━━ Available records
-- ==== Sys2Proof/Machine/LinkRun.lean ====
section
/-! DEFINITION. Links: training, states, commands, flits, notices and registers; re-placement of an unreachable
device's groups (R409, R412-R418). -/

namespace Sys2Proof.Machine

/-! ## Kinds (R409, R412, R413, R415) -/

/-- Data lanes of link n. -/
def linkLanes (n : Nat) : Nat := if n < 32 then 1024 else if n < 64 then 64 else 4
/-- Spare lanes of link n. -/
def linkSpares (n : Nat) : Nat := if n < 32 then 32 else if n < 64 then 4 else 0
/-- Whether the kind of link n has a quarter width. -/
def linkQuarter (n : Nat) : Bool := n < 32 || 64 ≤ n
/-- The training timeout of link n in fc. -/
def linkTimeout (n : Nat) : Nat := if n < 32 then 4096 else if n < 64 then 65536 else 2 ^ 22

/-- The data lanes a training leaves uncovered, and the spare lanes it leaves unused (R413). `ex` holds the
excluded lanes. -/
def coverLanes (n : Nat) (ex : List Nat) : List Nat × Nat :=
  let data := (List.range (linkLanes n)).filter ex.contains
  let spares := ((List.range (linkSpares n)).map (linkLanes n + ·)).filter fun l => !ex.contains l
  (data.drop spares.length, linkSpares n - Nat.min data.length spares.length)

/-- The uncovered lanes that part i of 1/2^c of the data lanes holds (R413). -/
def partLost (n c : Nat) (unc : List Nat) (i : Nat) : Nat := (unc.filter fun l => l / (linkLanes n / 2 ^ c) = i).length

/-- The part of 1/2^c of the data lanes that holds the fewest uncovered ones, the lower on a tie (R413). -/
def bestPart (n c : Nat) (unc : List Nat) : Nat :=
  (List.range (2 ^ c)).foldl (fun a i => if partLost n c unc i < partLost n c unc a then i else a) 0

/-- Some part of 1/2^c of the lanes holds none of the uncovered ones (R413). -/
def widthAvoids (n c : Nat) (unc : List Nat) : Bool := partLost n c unc (bestPart n c unc) = 0

/-- The width code a training finds; none where no width of the kind avoids the uncovered lanes (R413). -/
def widthFor (n : Nat) (unc : List Nat) : Option Nat :=
  if unc.isEmpty then some 0
  else if widthAvoids n 1 unc then some 1
  else if linkQuarter n && widthAvoids n 2 unc then some 2
  else none

/-- WMIN as the kind takes it (R413). -/
def effectiveWmin (n : Nat) (y : Link) : Nat := if linkQuarter n then y.wmin else Nat.min y.wmin 1

namespace State

/-- A notice of link n on control-core channel 193 (R416). -/
def linkNotice (s : State) (n : Nat) : State :=
  let y := s.link n
  s.sendHeld (.core 193) (wd (n + y.st * 2 ^ 8 + y.wcode * 2 ^ 12))

/-- Link n in a state; entering DEGRADED or FAILED sends a notice (R412, R416). -/
def setLinkState (s : State) (n st : Nat) : State :=
  let y := s.link n
  let s1 := s.setLink n { y with st }
  if y.st ≠ st && (st = 3 || st = 6) then s1.linkNotice n else s1

/-- Traffic that waited for a link is looked at again (R414). -/
def linkOpened (s : State) : State := s.groups.foldl (fun (a : State) g => a.nudge g.1) s

/-- Link n ACTIVE or DEGRADED by its width (R412). -/
def openLink (s : State) (n : Nat) : State := (s.setLinkState n (if (s.link n).wcode = 0 then 2 else 3)).linkOpened

/-- Link n begins to train, in TRAINING or RETRAINING (R412). -/
def beginTraining (s : State) (n st : Nat) : State :=
  (s.setLink n { s.link n with draining := false, trainAt := s.fc }).setLinkState n st

/-- A failed training attempt: the fourth in a row fails the link, another begins again (R412). -/
def failTraining (s : State) (n : Nat) : State :=
  let y := s.link n
  if 4 ≤ y.attempts + 1 then (s.setLink n { y with attempts := y.attempts + 1 }).setLinkState n 6
  else s.setLink n { y with attempts := y.attempts + 1, trainAt := s.fc }

/-- TRAINING_END (R412, R413, R417): `f` holds the lanes that fail the per-lane test; 4,096 in it stands for a Rhumb
peer that fails authentication. -/
def endTraining (s : State) (n : Nat) (f : List Nat) : State :=
  let y := s.link n
  if 80 ≤ n || (y.st ≠ 1 && y.st ≠ 5) then s
  else if 64 ≤ n && f.contains 4096 then s.setLinkState n 6
  else
    let c := coverLanes n (y.bad ++ f)
    match widthFor n c.1 with
    | none => s.failTraining n
    | some w =>
      if effectiveWmin n y < w then s.failTraining n
      else
        let s1 := s.setLink n { y with wcode := w, spares := some c.2, trains := Nat.min (y.trains + 1) 255,
                                       attempts := 0, pausePend := false, lastRx := s.fc, lastTx := s.fc, replays := [],
                                       lanePart := if w = 0 then 0 else bestPart n w c.1, wire := y.unacked }
        if y.pausePend then s1.setLinkState n 4 else s1.openLink n

/-- TRAINING_TIMEOUT (R412). -/
def trainingTimeout (s : State) (n : Nat) : State :=
  let y := s.link n
  if (y.st = 1 || y.st = 5) && n < 80 && y.trainAt + linkTimeout n ≤ s.fc then s.failTraining n else s

/-! ## Commands (R412) -/

/-- PAUSE. -/
def pauseLink (s : State) (n : Nat) : State :=
  let y := s.link n
  if y.st = 2 || y.st = 3 then
    if y.unacked.isEmpty then s.setLinkState n 4 else s.setLink n { y with draining := true }
  else if y.st = 1 || y.st = 4 || y.st = 5 then s.setLink n { y with pausePend := true }
  else s

/-- PAUSE_DRAIN_COMPLETE. -/
def drainLink (s : State) (n : Nat) : State :=
  let y := s.link n
  if y.draining && y.unacked.isEmpty && (y.st = 2 || y.st = 3) then
    (s.setLink n { y with draining := false }).setLinkState n 4
  else s

/-- RESUME. -/
def resumeLink (s : State) (n : Nat) : State := if (s.link n).st = 4 then s.openLink n else s

/-- RETRAIN, and what acts as it in ACTIVE and DEGRADED; from PAUSED, and while a PAUSE drains, a PAUSE is
pending. -/
def retrainLink (s : State) (n : Nat) : State :=
  let y := s.link n
  if y.st = 2 || y.st = 3 then
    (s.setLink n { y with pausePend := y.pausePend || y.draining }).beginTraining n 5
  else if y.st = 4 then (s.setLink n { y with pausePend := true }).beginTraining n 5
  else s

/-- DISABLE. -/
def disableLink (s : State) (n : Nat) : State :=
  let y := s.link n
  if y.st ≠ 0 && y.unacked.isEmpty then (s.setLink n { y with draining := false }).setLinkState n 0 else s

/-- ENABLE, or the release of package reset. -/
def enableLink (s : State) (n : Nat) : State :=
  let y := s.link n
  if y.st = 0 || y.st = 6 then (s.setLink n { y with attempts := 0 }).beginTraining n 1 else s

/-! ## Flits (R412, R414) -/

/-- The flits of a replay from k: it, and what follows it of the unacknowledged ones (R414). -/
def replayedFlits (y : Link) (k : Nat) : List Nat := k :: y.unacked.filter (k < ·)

/-- FLIT_REPLAY (R412, R414, R415): flit k and the unacknowledged ones behind it go again in sequence order, each counted; one
replayed 8 times retrains an open link. -/
def replayFlit (s : State) (n k : Nat) : State :=
  let y := s.link n
  let l := replayedFlits y k
  let counts := l.foldl (fun a f => upd 0 a f fun c => c + 1) y.replays
  let s1 := s.setLink n { y with replay := y.replay + BitVec.ofNat 32 l.length, replays := counts, lastTx := s.fc,
                                 wire := y.wire.filter (· < k) ++ y.unacked.filter (k ≤ ·) }
  if (l.any fun f => 8 ≤ look 0 counts f) && (y.st = 2 || y.st = 3) then s1.retrainLink n else s1

/-- FLIT_RECEIVE (R414): accepted in sequence and acknowledged; a duplicate is discarded; one whose CRC or tag fails
is counted, and the sender replays from it. -/
def receiveFlit (s : State) (n : Nat) (q : Word) (ok : Bool) : State :=
  let y := { s.link n with lastRx := s.fc, wire := (s.link n).wire.erase q.toNat }
  if !ok then (s.setLink n { y with crcErr := y.crcErr + 1 }).replayFlit n q.toNat
  else if q ≠ y.expSeq then s.setLink n y
  else
    let left := y.unacked.filter (· ≠ q.toNat)
    let s1 := s.setLink n { y with expSeq := y.expSeq + 1, unacked := left, replays := del y.replays q.toNat }
    if y.draining && left.isEmpty then s1.post (.evPauseDrainComplete n) else s1

/-- IDLE_FLIT (R412): a Rhumb port that sent nothing for 256 fc. -/
def idleFlit (s : State) (n : Nat) : State :=
  let y := s.link n
  if 64 ≤ n && n < 80 && (y.st = 2 || y.st = 3) && !y.draining && y.lastTx + 256 ≤ s.fc then
    s.setLink n { y with unacked := y.unacked ++ [y.nextSeq.toNat], wire := y.wire ++ [y.nextSeq.toNat], nextSeq := y.nextSeq + 1, lastTx := s.fc }
  else s

/-- RHUMB_RX_TIMEOUT (R412). -/
def rxTimeout (s : State) (n : Nat) : State :=
  let y := s.link n
  if 64 ≤ n && n < 80 && (y.st = 2 || y.st = 3) && y.lastRx + 65536 ≤ s.fc then s.retrainLink n else s

/-- What the links' own timers bring about in an fc: the end of a training attempt, and of a Rhumb port's patience and
silence (R412). -/
def linkTurns (s : State) : List Instr :=
  s.links.flatMap fun (e : Nat × Link) =>
    let y := e.2
    let up := y.st = 2 || y.st = 3
    if (y.st = 1 || y.st = 5) && y.trainAt + linkTimeout e.1 ≤ s.fc then [.evTrainingTimeout e.1]
    else if 64 ≤ e.1 && up && y.lastRx + 65536 ≤ s.fc then [.evRhumbRxTimeout e.1]
    else if 64 ≤ e.1 && up && !y.draining && y.lastTx + 256 ≤ s.fc then [.evIdleFlit e.1]
    else []

/-- RETRY_WINDOW (R415, R416): a window of 2^20 fc ends with k replays and lane w the worst. -/
def retryWindow (s : State) (n k w : Nat) : State :=
  let y := s.link n
  let s1 := s.setLink n { y with worst := w % 2 ^ 16, retryHi := y.retryHi || y.rthresh.toNat < k }
  if !y.retryHi && y.rthresh.toNat < k then s1.linkNotice n else s1

/-! ## Registers (R415) -/

/-- LK_CTL. -/
def linkCtl (y : Link) : Word := wd (y.rthresh.toNat * 2 ^ 32 + y.wmin * 2 ^ 8)
/-- LK_STAT. -/
def linkStat (n : Nat) (y : Link) : Word :=
  wd (y.spares.getD (linkSpares n) * 2 ^ 32 + y.wcode * 2 ^ 24 + y.trains * 2 ^ 16 + b2n y.retryHi * 2 ^ 15 + y.st)
/-- LK_LANE. -/
def linkLane (y : Link) : Word := wd (y.worst * 2 ^ 32 + y.bad.length * 2 ^ 16)
/-- LK_CNT. -/
def linkCnt (y : Link) : Word := wd (y.replay.toNat * 2 ^ 32 + y.crcErr.toNat)

/-- LANE_MARK: a write of LK_LANE. -/
def markLane (s : State) (n : Nat) (v : Word) : State :=
  let l := bits v 0 11
  if bits v 15 1 = 1 && l < linkLanes n + linkSpares n then
    s.setLink n { s.link n with bad := insertNat l (s.link n).bad }
  else s

/-- A command of LK_CTL.CMD. -/
def linkCommand (s : State) (n c : Nat) : State :=
  match c with
  | 1 => s.pauseLink n
  | 2 => s.resumeLink n
  | 3 => s.retrainLink n
  | 4 => s.disableLink n
  | 5 => s.enableLink n
  | _ => s

/-- A write of LK_CTL. -/
def writeLinkCtl (s : State) (n : Nat) (v : Word) : State :=
  let y := s.link n
  let w := bits v 8 3
  (s.setLink n { y with rthresh := BitVec.ofNat 32 (bits v 32 32), wmin := if w ≤ 2 then w else y.wmin }).linkCommand n
    (bits v 0 3)

/-- A write of LK_STAT: RETRYHI is HS. -/
def writeLinkStat (s : State) (n : Nat) (v : Word) : State :=
  if bits v 15 1 = 1 then s.setLink n { s.link n with retryHi := false } else s

/-! ## Scale-out (R418) -/

/-- A snapshot record as it was read is the one described, and its tag holds (R344). -/
def recordGood (s : State) (h : Nat) (y : Snapshot) (d : List Byte) : Bool :=
  leAt d 0 8 == 0x00000001534E4150 && leAt d 8 8 == h && leAt d 32 8 == y.len &&
  BitVec.ofNat 128 (leAt d 80 16) ==
    Config.snapTag (s.context (s.group h).ctx).epoch (BitVec.ofNat 96 (leAt d 64 12)) (d.take 80 ++ d.drop 256)

/-- A group of no tiles that holds what its snapshot saved (R344, R345). -/
def fromSnapshot (s : State) (h : Nat) (y : Snapshot) : State :=
  let s1 := s.releaseTiles h
  let s2 := s1.setGroup h { s1.group h with saved := y.tiles, regions := y.regions, actors := y.actors, cpc := y.cpc,
                                            gerr := y.gerr, snap := some y, payloads := y.payloads, frozenAt := none }
  { s2 with chans := s2.chans ++ y.chans.map (fun e => (.group h e.1, e.2)),
            homes := s2.homes ++ y.homes.map fun e => (.group h e.1, e.2) }

/-- DEVICE_REPLACE: with a Rhumb port FAILED, a group takes up its latest complete snapshot on tiles of this
device, and goes on; a record that is unreadable or whose tag fails is refused (R344). -/
def deviceReplace (s : State) (h : Nat) : State :=
  let g := s.group h
  let lost := (List.range 16).any fun i => (s.link (64 + i)).st = 6
  match g.snap with
  | none => s
  | some y =>
    if !lost || g.st = .retired then s
    else match s.readList g.ctx (baseSource 10 0 h) [] 0 (linePieces ((s.context g.ctx).ssbase + y.off) y.len) with
      | (_, _, some .held, s1) => s1.post (.evDeviceReplace h)
      | (_, _, some _, s1) => s1
      | (d, _, none, s1) =>
        if !s1.recordGood h y d then s1
        else
          let s2 := s1.fromSnapshot h y
          match s2.findPlace h 0x4000 with
          | none => s1
          | some l => (s2.replaceGroup h l).endReplace h none

end State

/-- PAUSE (R412). -/
def execEvPause (n : Nat) (s : State) : Result := .next (s.pauseLink n)
/-- RESUME (R412). -/
def execEvResume (n : Nat) (s : State) : Result := .next (s.resumeLink n)
/-- RETRAIN (R412). -/
def execEvRetrain (n : Nat) (s : State) : Result := .next (s.retrainLink n)
/-- DISABLE (R412). -/
def execEvDisable (n : Nat) (s : State) : Result := .next (s.disableLink n)
/-- ENABLE (R412). -/
def execEvEnable (n : Nat) (s : State) : Result := .next (s.enableLink n)
/-- TRAINING_END (R413). -/
def execEvTrainingEnd (n : Nat) (f : List Nat) (s : State) : Result := .next (s.endTraining n f)
/-- TRAINING_TIMEOUT (R412). -/
def execEvTrainingTimeout (n : Nat) (s : State) : Result := .next (s.trainingTimeout n)
/-- PAUSE_DRAIN_COMPLETE (R412). -/
def execEvPauseDrainComplete (n : Nat) (s : State) : Result := .next (s.drainLink n)
/-- FLIT_RECEIVE (R414). -/
def execEvFlitReceive (n : Nat) (q : Word) (c : Bool) (s : State) : Result := .next (s.receiveFlit n q c)
/-- FLIT_REPLAY (R412, R414). -/
def execEvFlitReplay (n k : Nat) (s : State) : Result := .next (s.replayFlit n k)
/-- RHUMB_RX_TIMEOUT (R412). -/
def execEvRhumbRxTimeout (n : Nat) (s : State) : Result := .next (s.rxTimeout n)
/-- IDLE_FLIT (R412). -/
def execEvIdleFlit (n : Nat) (s : State) : Result := .next (s.idleFlit n)
/-- RETRY_WINDOW (R415). -/
def execEvRetryWindow (n k w : Nat) (s : State) : Result := .next (s.retryWindow n k w)
/-- LANE_MARK (R415). -/
def execEvLaneMark (n : Nat) (v : Word) (s : State) : Result := .next (s.markLane n v)
/-- DEVICE_REPLACE (R418). -/
def execEvDeviceReplace (g : Nat) (s : State) : Result := .next (s.deviceReplace g)

end Sys2Proof.Machine
end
━━━━
What you need to do
Could you state how many lines of the entries contain the word "left"? Only the number is wanted.

Answer section
3